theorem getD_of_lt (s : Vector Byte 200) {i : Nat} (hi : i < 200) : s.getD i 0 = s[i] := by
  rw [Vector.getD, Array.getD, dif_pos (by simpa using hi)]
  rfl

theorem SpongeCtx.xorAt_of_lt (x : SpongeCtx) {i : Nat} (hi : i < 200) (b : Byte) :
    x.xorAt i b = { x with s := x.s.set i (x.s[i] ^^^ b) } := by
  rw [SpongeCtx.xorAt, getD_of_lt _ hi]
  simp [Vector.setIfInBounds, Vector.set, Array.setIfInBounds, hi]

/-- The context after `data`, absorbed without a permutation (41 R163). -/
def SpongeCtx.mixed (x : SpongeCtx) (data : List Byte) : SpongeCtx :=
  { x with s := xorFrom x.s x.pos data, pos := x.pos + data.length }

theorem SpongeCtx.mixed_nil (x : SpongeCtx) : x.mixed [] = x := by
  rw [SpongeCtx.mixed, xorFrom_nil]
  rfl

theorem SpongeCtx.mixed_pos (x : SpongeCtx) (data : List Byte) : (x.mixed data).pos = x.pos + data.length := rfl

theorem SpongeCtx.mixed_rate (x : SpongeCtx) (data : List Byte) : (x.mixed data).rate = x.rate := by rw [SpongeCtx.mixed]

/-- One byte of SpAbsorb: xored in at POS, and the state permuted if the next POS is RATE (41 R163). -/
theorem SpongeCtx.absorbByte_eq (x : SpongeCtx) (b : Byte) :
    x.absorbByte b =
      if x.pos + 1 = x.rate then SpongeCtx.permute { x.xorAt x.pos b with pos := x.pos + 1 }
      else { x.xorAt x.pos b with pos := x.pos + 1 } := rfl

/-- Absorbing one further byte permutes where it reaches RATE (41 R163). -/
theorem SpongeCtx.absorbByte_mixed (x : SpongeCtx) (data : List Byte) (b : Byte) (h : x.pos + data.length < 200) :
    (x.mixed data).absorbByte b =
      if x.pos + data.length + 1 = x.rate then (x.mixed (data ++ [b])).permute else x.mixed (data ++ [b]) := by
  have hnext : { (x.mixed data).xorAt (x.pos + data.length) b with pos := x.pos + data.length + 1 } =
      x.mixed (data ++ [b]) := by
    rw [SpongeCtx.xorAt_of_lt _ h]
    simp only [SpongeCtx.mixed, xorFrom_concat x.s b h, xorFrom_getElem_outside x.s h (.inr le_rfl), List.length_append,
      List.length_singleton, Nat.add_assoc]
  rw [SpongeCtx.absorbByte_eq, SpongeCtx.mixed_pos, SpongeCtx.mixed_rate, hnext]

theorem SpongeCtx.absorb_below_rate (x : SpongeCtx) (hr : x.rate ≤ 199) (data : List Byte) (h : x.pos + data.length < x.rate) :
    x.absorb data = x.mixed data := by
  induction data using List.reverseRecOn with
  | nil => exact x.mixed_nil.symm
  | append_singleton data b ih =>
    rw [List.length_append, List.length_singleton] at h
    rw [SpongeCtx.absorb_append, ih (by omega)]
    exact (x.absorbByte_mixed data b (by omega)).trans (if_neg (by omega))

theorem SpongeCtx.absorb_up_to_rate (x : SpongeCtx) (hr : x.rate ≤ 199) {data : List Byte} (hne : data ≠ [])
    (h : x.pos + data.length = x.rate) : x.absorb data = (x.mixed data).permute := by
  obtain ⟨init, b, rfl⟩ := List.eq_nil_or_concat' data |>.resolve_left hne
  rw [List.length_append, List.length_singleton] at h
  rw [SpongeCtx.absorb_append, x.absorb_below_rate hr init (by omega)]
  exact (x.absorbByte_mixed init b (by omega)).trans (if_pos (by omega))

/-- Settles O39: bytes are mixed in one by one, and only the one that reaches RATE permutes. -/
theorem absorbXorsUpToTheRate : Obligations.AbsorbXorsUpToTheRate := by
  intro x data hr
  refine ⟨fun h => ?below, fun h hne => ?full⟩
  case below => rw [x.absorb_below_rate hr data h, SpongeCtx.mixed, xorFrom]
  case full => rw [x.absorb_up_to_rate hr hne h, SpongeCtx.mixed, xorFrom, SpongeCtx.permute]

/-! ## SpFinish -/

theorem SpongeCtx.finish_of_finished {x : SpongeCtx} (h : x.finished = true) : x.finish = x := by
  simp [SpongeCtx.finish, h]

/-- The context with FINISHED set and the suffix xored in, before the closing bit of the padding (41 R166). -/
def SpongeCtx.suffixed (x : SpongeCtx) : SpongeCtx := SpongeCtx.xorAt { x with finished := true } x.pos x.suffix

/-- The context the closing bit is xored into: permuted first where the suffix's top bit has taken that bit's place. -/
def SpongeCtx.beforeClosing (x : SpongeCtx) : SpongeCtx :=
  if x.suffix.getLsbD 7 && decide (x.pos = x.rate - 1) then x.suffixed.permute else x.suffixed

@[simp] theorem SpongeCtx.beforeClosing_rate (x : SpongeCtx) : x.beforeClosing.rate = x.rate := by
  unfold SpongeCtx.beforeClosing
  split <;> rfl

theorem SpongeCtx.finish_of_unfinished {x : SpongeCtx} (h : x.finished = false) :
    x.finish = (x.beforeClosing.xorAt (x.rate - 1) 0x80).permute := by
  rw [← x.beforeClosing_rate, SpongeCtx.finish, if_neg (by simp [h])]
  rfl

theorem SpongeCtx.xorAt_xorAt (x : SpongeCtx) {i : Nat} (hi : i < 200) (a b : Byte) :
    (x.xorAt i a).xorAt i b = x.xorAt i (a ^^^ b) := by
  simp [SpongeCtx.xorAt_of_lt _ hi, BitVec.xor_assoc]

---------------

# Assignment
Retype every record above exactly.

# Solution to this exercise
theorem getD_of_lt (s : Vector Byte 200) {i : Nat} (hi : i < 200) : s.getD i 0 = s[i] := by
  rw [Vector.getD, Array.getD, dif_pos (by simpa using hi)]
  rfl

theorem SpongeCtx.xorAt_of_lt (x : SpongeCtx) {i : Nat} (hi : i < 200) (b : Byte) :
    x.xorAt i b = { x with s := x.s.set i (x.s[i] ^^^ b) } := by
  rw [SpongeCtx.xorAt, getD_of_lt _ hi]
  simp [Vector.setIfInBounds, Vector.set, Array.setIfInBounds, hi]

/-- The context after `data`, absorbed without a permutation (41 R163). -/
def SpongeCtx.mixed (x : SpongeCtx) (data : List Byte) : SpongeCtx :=
  { x with s := xorFrom x.s x.pos data, pos := x.pos + data.length }

theorem SpongeCtx.mixed_nil (x : SpongeCtx) : x.mixed [] = x := by
  rw [SpongeCtx.mixed, xorFrom_nil]
  rfl

theorem SpongeCtx.mixed_pos (x : SpongeCtx) (data : List Byte) : (x.mixed data).pos = x.pos + data.length := rfl

theorem SpongeCtx.mixed_rate (x : SpongeCtx) (data : List Byte) : (x.mixed data).rate = x.rate := by rw [SpongeCtx.mixed]

/-- One byte of SpAbsorb: xored in at POS, and the state permuted if the next POS is RATE (41 R163). -/
theorem SpongeCtx.absorbByte_eq (x : SpongeCtx) (b : Byte) :
    x.absorbByte b =
      if x.pos + 1 = x.rate then SpongeCtx.permute { x.xorAt x.pos b with pos := x.pos + 1 }
      else { x.xorAt x.pos b with pos := x.pos + 1 } := rfl

/-- Absorbing one further byte permutes where it reaches RATE (41 R163). -/
theorem SpongeCtx.absorbByte_mixed (x : SpongeCtx) (data : List Byte) (b : Byte) (h : x.pos + data.length < 200) :
    (x.mixed data).absorbByte b =
      if x.pos + data.length + 1 = x.rate then (x.mixed (data ++ [b])).permute else x.mixed (data ++ [b]) := by
  have hnext : { (x.mixed data).xorAt (x.pos + data.length) b with pos := x.pos + data.length + 1 } =
      x.mixed (data ++ [b]) := by
    rw [SpongeCtx.xorAt_of_lt _ h]
    simp only [SpongeCtx.mixed, xorFrom_concat x.s b h, xorFrom_getElem_outside x.s h (.inr le_rfl), List.length_append,
      List.length_singleton, Nat.add_assoc]
  rw [SpongeCtx.absorbByte_eq, SpongeCtx.mixed_pos, SpongeCtx.mixed_rate, hnext]

theorem SpongeCtx.absorb_below_rate (x : SpongeCtx) (hr : x.rate ≤ 199) (data : List Byte) (h : x.pos + data.length < x.rate) :
    x.absorb data = x.mixed data := by
  induction data using List.reverseRecOn with
  | nil => exact x.mixed_nil.symm
  | append_singleton data b ih =>
    rw [List.length_append, List.length_singleton] at h
    rw [SpongeCtx.absorb_append, ih (by omega)]
    exact (x.absorbByte_mixed data b (by omega)).trans (if_neg (by omega))

theorem SpongeCtx.absorb_up_to_rate (x : SpongeCtx) (hr : x.rate ≤ 199) {data : List Byte} (hne : data ≠ [])
    (h : x.pos + data.length = x.rate) : x.absorb data = (x.mixed data).permute := by
  obtain ⟨init, b, rfl⟩ := List.eq_nil_or_concat' data |>.resolve_left hne
  rw [List.length_append, List.length_singleton] at h
  rw [SpongeCtx.absorb_append, x.absorb_below_rate hr init (by omega)]
  exact (x.absorbByte_mixed init b (by omega)).trans (if_pos (by omega))

/-- Settles O39: bytes are mixed in one by one, and only the one that reaches RATE permutes. -/
theorem absorbXorsUpToTheRate : Obligations.AbsorbXorsUpToTheRate := by
  intro x data hr
  refine ⟨fun h => ?below, fun h hne => ?full⟩
  case below => rw [x.absorb_below_rate hr data h, SpongeCtx.mixed, xorFrom]
  case full => rw [x.absorb_up_to_rate hr hne h, SpongeCtx.mixed, xorFrom, SpongeCtx.permute]

/-! ## SpFinish -/

theorem SpongeCtx.finish_of_finished {x : SpongeCtx} (h : x.finished = true) : x.finish = x := by
  simp [SpongeCtx.finish, h]

/-- The context with FINISHED set and the suffix xored in, before the closing bit of the padding (41 R166). -/
def SpongeCtx.suffixed (x : SpongeCtx) : SpongeCtx := SpongeCtx.xorAt { x with finished := true } x.pos x.suffix

/-- The context the closing bit is xored into: permuted first where the suffix's top bit has taken that bit's place. -/
def SpongeCtx.beforeClosing (x : SpongeCtx) : SpongeCtx :=
  if x.suffix.getLsbD 7 && decide (x.pos = x.rate - 1) then x.suffixed.permute else x.suffixed

@[simp] theorem SpongeCtx.beforeClosing_rate (x : SpongeCtx) : x.beforeClosing.rate = x.rate := by
  unfold SpongeCtx.beforeClosing
  split <;> rfl

theorem SpongeCtx.finish_of_unfinished {x : SpongeCtx} (h : x.finished = false) :
    x.finish = (x.beforeClosing.xorAt (x.rate - 1) 0x80).permute := by
  rw [← x.beforeClosing_rate, SpongeCtx.finish, if_neg (by simp [h])]
  rfl

theorem SpongeCtx.xorAt_xorAt (x : SpongeCtx) {i : Nat} (hi : i < 200) (a b : Byte) :
    (x.xorAt i a).xorAt i b = x.xorAt i (a ^^^ b) := by
  simp [SpongeCtx.xorAt_of_lt _ hi, BitVec.xor_assoc]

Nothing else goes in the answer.